The Cuban Revolution Page 3

0602_cuban3_200Reel Change Being Mark Cuban means living in the blogosphere 8 hours a day. "Most of that time is spent reading and writing e-mail," he says. "I do all my managing that way. I'm not a meetings guy, so everybody knows if there's a question, do e-mail. That way, I can respond immediately. I've gotten recent e-mails with replies going back to 1989. They give me documentation."

He does daily blog searches from IceRocket.com on topics that concern his businesses. "Someone made a comment about a change we made in our discount cards at Landmark Theaters [Cuban owns the 58-theater art-house chain]. I caught it right before it became a big issue and we fixed it the same day."

Cuban also writes his own blog (blogmaverick.com), a shoot-from-the-hip page where he's praised Disney chairman Bob Iger for "saving network TV," by providing Apple's iTunes store with episodes of Lost and Desperate Housewives for video iPods, and admonished music and movie trade groups for claiming that every song or movie downloaded illegally equals a lost sale. "I'm not a big believer that piracy is costing all this money," he says. "But at the same time, conceivably, if you can buy it, you don't have to steal it."

Considering all the movies he finances, Cuban would seem to be at odds with his own industry.

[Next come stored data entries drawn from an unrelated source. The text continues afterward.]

/-- A handler in a role in which it never runs does nothing: the model's choice (log entry 10). -/
def Obligations.HandlersOutsideTheirRole : Prop :=
  ∀ s : State,
    (s.role ≠ .host → exec .onConnectDetect s = .next s) ∧
    (s.role ≠ .peripheral → exec .onSetup s = .next s ∧ exec .onInBufAvail s = .next s ∧ exec .onResetDone s = .next s)

/-! ## The whole block -/

/-- Power-on reset (R250): the registers of the table of R34; no byte of `RXBUF` has a value, so reading one faults; idle, no transaction
open; the first operation presented is the first thing that happens; of the chip nothing is known. -/
def Obligations.PowerOnValues : Prop :=
  State.reset.ackstat = false ∧ State.reset.enabledTopIRQ = 0x00 ∧ State.reset.enabledEndpointIRQ = 0x00 ∧
  State.reset.role = .unset ∧ State.reset.conn = false ∧ State.reset.cb = none ∧ State.reset.bstate = .noDevice ∧
  State.reset.irqPend = false ∧ State.reset.intArmed = false ∧
  (∀ i : Nat, rxRead i State.reset.rxbuf = .error (.rxbufUnwritten i)) ∧
  State.reset.sel = 0 ∧ WellFramed State.reset.trace ∧
  (∀ (w : OpWord) (payload : List Byte) (ref : CallbackRef) (rest : List Item) (i : Instr),
    decode (.op w payload ref) = .ok i →
    step { State.reset with sched := .op w payload ref :: rest } = exec i { State.reset with sched := rest }) ∧
  (∀ out : Byte, (xchg out State.reset).1 = (Config.chip [] out).miso)

/-- The invariant holds at power-on. -/
def Obligations.InvHoldsAtReset : Prop := Inv State.reset

/-- Every step keeps the invariant: the buffer's form, whole transactions, the edge detector and the latch, the endpoint mask and the connection
state by role, the selected handlers (R22, R24, R26, R27, R29, R54, R89, R175, R211). -/
def Obligations.StepKeepsInv : Prop :=
  ∀ s t : State, Inv s → step s = .next t → Inv t

/-- Who writes what (R20), for all ten registers: each changes only in the instructions the table names, a mask and the flag also where a
collaborator is called (R228). `ACKSTAT` is set by `setAckstat()` and otherwise as before where an instruction records nothing; where it
records something the flag is clear afterwards, unless the collaborator of `GET_STATUS` was called. `IRQ_PEND` is what the edges inside the
exchanges made of it. An instruction takes no item of the schedule, changes neither the vector nor the configuration, and answers on the
operation port only if it came from there (or is a raw transaction). -/
def Obligations.RegistersHaveNamedWriters : Prop :=
  ∀ (i : Instr) (s t : State), exec i s = .next t →
    ((t.role ≠ s.role ∨ t.intArmed ≠ s.intArmed) → s.role = .unset ∧ ∃ r, i = .start r) ∧
    ((t.conn ≠ s.conn ∨ t.bstate ≠ s.bstate) → s.role = .host ∧ i = .onConnectDetect) ∧
    (t.trace = s.trace → t.ackstat = if i = .setAckstat then true else s.ackstat) ∧
    (t.trace ≠ s.trace → t.ackstat = true → i = .onSetup ∧
      ∃ packet, Event.call (.respondToStatusRequest packet) ∈ t.trace.drop s.trace.length) ∧
    (∃ evs, t.trace = s.trace ++ evs ∧ EdgesTaken (exchanges evs) s t) ∧
    (t.cb ≠ s.cb → ∃ c, i = .registerCallback c) ∧
    (t.rxbuf ≠ s.rxbuf → s.role = .peripheral ∧ i = .onSetup) ∧
    (∀ j : Nat, 8 ≤ j → rxPeek t.rxbuf j = rxPeek s.rxbuf j) ∧
    (t.enabledTopIRQ ≠ s.enabledTopIRQ → (∃ x, i = .enableInterrupts x) ∨ (∃ x, i = .disableInterrupts x) ∨
      i = .reset ∨ i = .onResetDone ∨ i = .onSetup ∨ i = .onConnectDetect) ∧
    (t.enabledEndpointIRQ ≠ s.enabledEndpointIRQ →
      (∃ x, i = .enableEndpointInterrupts x) ∨ (∃ x, i = .disableEndpointInterrupts x) ∨
      i = .reset ∨ i = .onResetDone ∨ i = .onInBufAvail ∨ i = .onSetup) ∧
    t.sel = s.sel ∧ t.cfg = s.cfg ∧ t.sched = s.sched ∧
    (t.results ≠ s.results → decode (.evt 0b0001) ≠ .ok i ∧ decode (.evt 0b0010) ≠ .ok i ∧
      decode (.evt 0b0100) ≠ .ok i ∧ decode (.evt 0b1000) ≠ .ok i)

/-- The callback is invoked exactly once per change of the connection value, with the new value, and never otherwise; while there is none,
changes are dropped (R25, R174, R229). -/
def Obligations.NotificationOncePerTransition : Prop :=
  ∀ s t : State, step s = .next t →
    ∃ evs : List Event, t.trace = s.trace ++ evs ∧ notifications evs = owed s.cb s.conn t.conn

/-- An operation is answered `Refused` exactly in the cases of R223, and then nothing but the answer is added. -/
def Obligations.RefusedExactly : Prop :=
  ∀ (i : Instr) (s : State), isOp i = true →
    (refusedCase s i = true → exec i s = .next { s with results := s.results ++ [⟨.refused, []⟩] }) ∧
    (refusedCase s i = false → ∃ (t : State) (a : Answer), exec i s = .next t ∧ t.results = s.results ++ [a] ∧
      a.code ≠ .refused)

/-- No instruction clears a pending event, and none raises one but with the edge detector in service (R28, R211, R215). -/
def Obligations.PendingEventIsKept : Prop :=
  ∀ (i : Instr) (s t : State), exec i s = .next t →
    (s.irqPend = true → t.irqPend = true) ∧ (t.irqPend = true → s.irqPend = true ∨ t.intArmed = true)

/-- Any bus activity of an operation clears the flag, whatever the operation is for; without bus activity it keeps its value, but for
`setAckstat()` (R21, R32, R60, R253). -/
def Obligations.BusActivityClearsAckstat : Prop :=
  ∀ (i : Instr) (s t : State), isOp i = true → exec i s = .next t →
    (t.trace ≠ s.trace → t.ackstat = false) ∧
    (t.trace = s.trace → t.ackstat = (if i = .setAckstat then true else s.ackstat))

/-- At most one transaction carries the flag: the first command byte of an operation carries it if it was set (or the operation is one of the
acknowledge forms), and no later one of the same operation does (R21, R83, R117). -/
def Obligations.OneCommandCarriesAckstat : Prop :=
  ∀ (i : Instr) (s t : State), isOp i = true → exec i s = .next t →
    ∃ evs : List Event, t.trace = s.trace ++ evs ∧
      (∀ c ∈ (commandBytes evs).head?, cmdAckstat c = (s.ackstat || isAckForm i)) ∧
      (∀ c ∈ (commandBytes evs).tail, cmdAckstat c = false)
end

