theorem CallFrame.trans {s t u : State} (h1 : CallFrame s t) (h2 : CallFrame t u) : CallFrame s u where
  role := h2.role.trans h1.role
  conn := h2.conn.trans h1.conn
  cb := h2.cb.trans h1.cb
  rxbuf := h2.rxbuf.trans h1.rxbuf
  bstate := h2.bstate.trans h1.bstate
  intArmed := h2.intArmed.trans h1.intArmed
  sel := h2.sel.trans h1.sel
  cfg := h2.cfg.trans h1.cfg
  sched := h2.sched.trans h1.sched
  results := h2.results.trans h1.results

theorem BusFrame.toCall {s t : State} (h : BusFrame s t) : CallFrame s t where
  role := h.role
  conn := h.conn
  cb := h.cb
  rxbuf := h.rxbuf
  bstate := h.bstate
  intArmed := h.intArmed
  sel := h.sel
  cfg := h.cfg
  sched := h.sched
  results := h.results

theorem BusStep.toCall {s t : State} (h : BusStep s t) : CallStep [] s t :=
  ⟨h.frame.toCall, fun _ => h.frame.enabledEndpointIRQ, h.grows⟩

theorem CallStep.refl (s : State) : CallStep [] s s := (BusStep.refl s).toCall

theorem CallStep.trans {ns ms : List (CallbackRef × Bool)} {s t u : State} (h1 : CallStep ns s t) (h2 : CallStep ms t u) :
    CallStep (ns ++ ms) s u := by
  refine ⟨h1.frame.trans h2.frame, fun h => ?_, ?_⟩
  · rw [h2.endpoint (by rw [h1.frame.role]; exact h), h1.endpoint h]
  · obtain ⟨es, he, hr, hn, hx⟩ := h1.grows
    obtain ⟨fs, hf, hr', hn', hx'⟩ := h2.grows
    exact ⟨es ++ fs, by rw [hf, he, List.append_assoc], by simp [busRun_append, hr, hr'],
      by simp [notifications_append, hn, hn'], exchanges_append es fs ▸ hx.trans h2.frame.intArmed hx'⟩

theorem BusStep.topMask {s t : State} (h : BusStep s t) (m : Byte) : CallStep [] s { t with enabledTopIRQ := m } :=
  ⟨{ h.frame.toCall with }, fun _ => h.frame.enabledEndpointIRQ, h.grows⟩

theorem BusStep.epMask {s t : State} (h : BusStep s t) (hp : s.role = .peripheral) (m : Byte) :
    CallStep [] s { t with enabledEndpointIRQ := m } :=
  ⟨{ h.frame.toCall with }, fun hn => absurd hp hn, h.grows⟩

theorem callStep_enableTop (bits : Byte) (s : State) : CallStep [] s (enableTop bits s).2 := by
  unfold enableTop
  split
  · exact .refl s
  · exact (busStep_enableOpts _ bits s).topMask _

theorem callStep_disableTop (bits : Byte) (s : State) : CallStep [] s (disableTop bits s).2 := by
  unfold disableTop
  split
  · exact .refl s
  · exact (busStep_disableOpts _ bits s).topMask _

theorem callStep_enableEp (bits : Byte) (s : State) : CallStep [] s (enableEp bits s).2 := by
  unfold enableEp
  split
  · exact .refl s
  · exact .refl s
  · rename_i h
    exact (busStep_enableOpts _ bits s).epMask h _

theorem callStep_disableEp (bits : Byte) (s : State) : CallStep [] s (disableEp bits s).2 := by
  unfold disableEp
  split
  · exact .refl s
  · exact .refl s
  · rename_i h
    exact (busStep_disableOpts _ bits s).epMask h _

theorem callStep_runNested (o : CollabOp) (s : State) : CallStep [] s (runNested o s) := by
  cases o with
  | readRegister a => exact (busStep_readReg a s).toCall
  | writeRegister a v => exact (busStep_writeReg a v s).toCall
  | readRegisterAS a => exact (busStep_readRegAS a s).toCall
  | writeRegisterAS a v => exact (busStep_writeRegAS a v s).toCall
  | multiReadRegister a n => exact (busStep_burstRead a _ s).toCall
  | multiWriteRegister a vs => exact (busStep_burstWrite a vs s).toCall
  | enableOptions a bits => exact (busStep_enableOpts a bits s).toCall
  | disableOptions a bits => exact (busStep_disableOpts a bits s).toCall
  | setAckstat => exact (busStep_setFlag s).toCall
  | enableInterrupts bits => exact callStep_enableTop bits s
  | disableInterrupts bits => exact callStep_disableTop bits s
  | enableEndpointInterrupts bits => exact callStep_enableEp bits s
  | disableEndpointInterrupts bits => exact callStep_disableEp bits s
  | clearInterruptStatus bits => exact (busStep_clearTop bits s).toCall
  | clearEndpointInterruptStatus bits => exact (busStep_clearEp bits s).toCall
  | getEnabledInterruptStatus => exact (busStep_statusTop s).toCall
  | getEnabledEndpointInterruptStatus => exact (busStep_statusEp s).toCall
  | masterEnable => exact (busStep_gateOn s).toCall
  | masterDisable => exact (busStep_gateOff s).toCall

theorem callStep_runAll (os : List CollabOp) (s : State) : CallStep [] s (runAll os s) := by
  induction os generalizing s with
  | nil => exact .refl s
  | cons o os ih => exact (callStep_runNested o s).trans (ih _)

/-- A call: the event, then whatever the callee does with the register and shadow operations (R228, R229). -/
theorem callStep_callOut (e : Event) (s : State) (he : busRun .idle [e] = some .idle) (hx : exchanges [e] = 0) :
    CallStep (notifications [e]) s (callOut e s).2 := by
  have h1 : CallStep (notifications [e]) s { s.emit e with collab := s.collab.tail } :=
    ⟨⟨rfl, rfl, rfl, rfl, rfl, rfl, rfl, rfl, rfl, rfl⟩, fun _ => rfl, [e], rfl, he, rfl, hx ▸ .none rfl rfl⟩
  have h2 := callStep_runAll ((s.emit e).collabAnswer).ops { s.emit e with collab := s.collab.tail }
  have := h1.trans h2
  rw [List.append_nil] at this
  exact this

end Sys2Proof.Machine
end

Director M. Night Shyamalan (The Sixth Sense) recently told a gathering of theater operators that opting for "day and date" - industry shorthand for releasing movies simultaneously in theaters, on cable and satellite TV, and on DVD - would kill movie theaters. "He doesn't know what he's talking about," retorts Cuban.

Since most movies have separate ad campaigns for their theatrical and DVD releases, Cuban thinks day and date will actually make films more profitable since they'll only have to be marketed once. And he says there's no reason to think this approach will hurt theater attendance. "People still want to get out of the house. Every single Mavericks game is on TV, and we have a sell-out streak. There's actually research that says, the more your games are on TV, the better attendance will be. That's because people get into it more. You're not going to not go to the theaters because you watch DVDs. You'd get cabin fever."

Nobody is better positioned to test day and date than Cuban. He and business partner Todd Wagner are using their DVD label Magnolia Home Entertainment, the Landmark Theaters, and HDNet Movies to challenge the way Hollywood releases movies. Their first day-and-date film, Bubble, was slated to debut January 27.

Cuban is also big on digital cinema and is replacing film projectors in his theaters with digital ones. "Bubble will premiere digitally in 14 markets to start with," he says, adding, "That movie won't touch film." Instead of being delivered in film cans, it'll arrive on hard drive. "The UPS truck is 23 megabits per second," he quips.